Electric mobility is here to stay

Visionary Thinking

Electric mobility is here to stay

“The electric car has already been launched three times without really succeeding,” says François Vuille, Director of Development at the EPFL Energy Center, during a recent Julius Baer Next Generation event in Lausanne. “But now the era of electric mobility is here... and this time it’s here to stay.”

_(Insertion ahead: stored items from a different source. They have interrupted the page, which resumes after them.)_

/-! ## Packets (spec 05 R90-R94) -/

/-- The selector fields that count for R94, by major: a mask of minors and the lowest bits of their fields (spec 05 R94,
Tables 5-1 and 5-9). -/
def litTable (maj : Nat) : List (Nat × List Nat) :=
  match maj with
  | 0 => [(0x01FE, [13])]
  | 1 | 3 | 21 | 28 => [(0xFFFF, [13, 7])]
  | 2 | 4 => [(0xEEFF, [13, 7])]
  | 5 | 22 | 27 => [(0x0FFF, [13, 7])]
  | 6 | 7 => [(0x03FF, [13, 7])]
  | 8 => [(0x1FEF, [13, 7]), (0x0010, [13])]
  | 9 => [(0x03FF, [19, 13, 7]), (0x1C00, [19, 13])]
  | 10 => [(0x000E, [7])]
  | 11 | 41 => [(0x03FF, [9])]
  | 12 => [(0x0080, [15])]
  | 16 | 17 => [(0x007F, [13, 7])]
  | 18 | 19 => [(0x003F, [13, 7])]
  | 20 => [(0x000F, [19, 13, 7])]
  | 23 | 24 => [(0xFFFF, [13])]
  | 25 => [(0x1FFF, [13, 7])]
  | 26 => [(0x3FFF, [13, 7])]
  | 32 => [(0xE07F, [13, 7]), (0x1F00, [19, 13, 7])]
  | 33 | 34 => [(0x007F, [13, 7]), (0x1F00, [19, 13, 7])]
  | 35 | 36 => [(0x0013, [13, 7]), (0x002C, [19, 13, 7])]
  | 37 | 38 | 39 | 40 => [(0x05FF, [13, 7]), (0x0200, [19, 13, 7])]
  | 42 => [(0x0005, [19, 13, 7]), (0x001A, [13, 7])]
  | 48 => [(0x0041, [19, 13, 7]), (0x03BE, [19, 13])]
  | 49 => [(0x0127, [19, 13]), (0x06D8, [19, 13, 7])]
  | 50 | 51 => [(0x003F, [19, 13, 7])]
  | _ => []

/-- HasLit of R94, for an instruction word. The number of SREAD acts as a minor opcode (spec 08 R166), so a reserved one
is an unassigned minor. -/
def hasLit (w : W32) : Bool :=
  let n := (minorOf w).toNat
  let num := (w.extractLsb' 4 9).toNat
  (litTable (majorOf w).toNat).any (fun x => Nat.testBit x.1 n && x.2.any fun lo => w.extractLsb' lo 6 == 62) &&
    !(majorOf w == 0 && n == 7 && decide (29 ≤ num))

/-- Ctl of R94: the control words. -/
def isControl (w : W32) : Bool :=
  let j := (majorOf w).toNat
  let n := (minorOf w).toNat
  (j == 12 && (decide (n ≤ 3) || n == 5 || n == 6 || n == 7)) || (j == 0 && (n == 1 || n == 2 || n == 3 || n == 4))

/-- The pipe classes (spec 05 R93). -/
inductive Pipe where
  | v | sf | ls | bs | mx | tt
  deriving DecidableEq, Repr

/-- The pipe class of a major (spec 05 Table 5-5); none for an unassigned major. -/
def pipeOf (w : W32) : Option Pipe :=
  let j := (majorOf w).toNat
  if !majorAssigned w then none
  else if j == 0 || j == 10 || j == 11 || j == 12 then some .bs
  else if j == 22 then some .sf
  else if decide (j < 32) then some .v
  else if j == 48 then some .mx
  else if j == 50 then some .tt
  else some .ls

/-- One unit of a packet: the slot of its instruction word, that word, and the words that follow it. -/
structure PUnit where
  slot : Nat
  word : W32
  mods : Mods
  deriving DecidableEq, Repr

/-- How many words a unit has. -/
def PUnit.len (u : PUnit) : Nat := 1 + u.mods.lit.toList.length + u.mods.ext.toList.length

/-- Whether the word at slot `i` of `ws` is there and is an extension word. -/
def extAt (ws : List W32) (i : Nat) : Bool :=
  match ws[i]? with
  | some w => majorOf w == 63
  | none => false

We have reached a decisive point in the journey towards sustainable mobility. While we already have various alternatives to conventional combustion engines available today – with the battery electric vehicle at the top of the pack, just in front of the fuel cell vehicle – the battery electric vehicle should have crossed the finish line a long time ago. But it seems that the industry has a small ‘obesity problem.’
Hydrogen loses momentum

Fuel cell technology, which converts chemical energy from fuel into electricity, offers certain undeniable advantages: it already offers a range comparable to a conventional combustion engine and can be rapidly replenished with fuel, whereas the battery charging process is still relatively long and tedious. However, compared to the steady increase in the number of battery-powered cars, sales of fuel cell vehicles remain modest and it is unlikely that hydrogen-fueled cars will challenge the popularity of battery-powered vehicles in the near future.

“Fuel cell technology has been expected to gain broader adoption for some time now, especially in the car market. But expectations have not been fulfilled and the hydrogen economy remains a distant vision,” says Norbert Rücker, Head Macro & Commodities Research at Julius Baer and author of the study Future Mobility – Evolution or Revolution. According to Rücker, there is a classic “chicken-and-egg” problem here: consumers will not choose a hydrogen-powered vehicle until more fuel stations are available. However, until there are more hydrogen-powered vehicles on the road, it is difficult to justify the cost of building this new infrastructure. 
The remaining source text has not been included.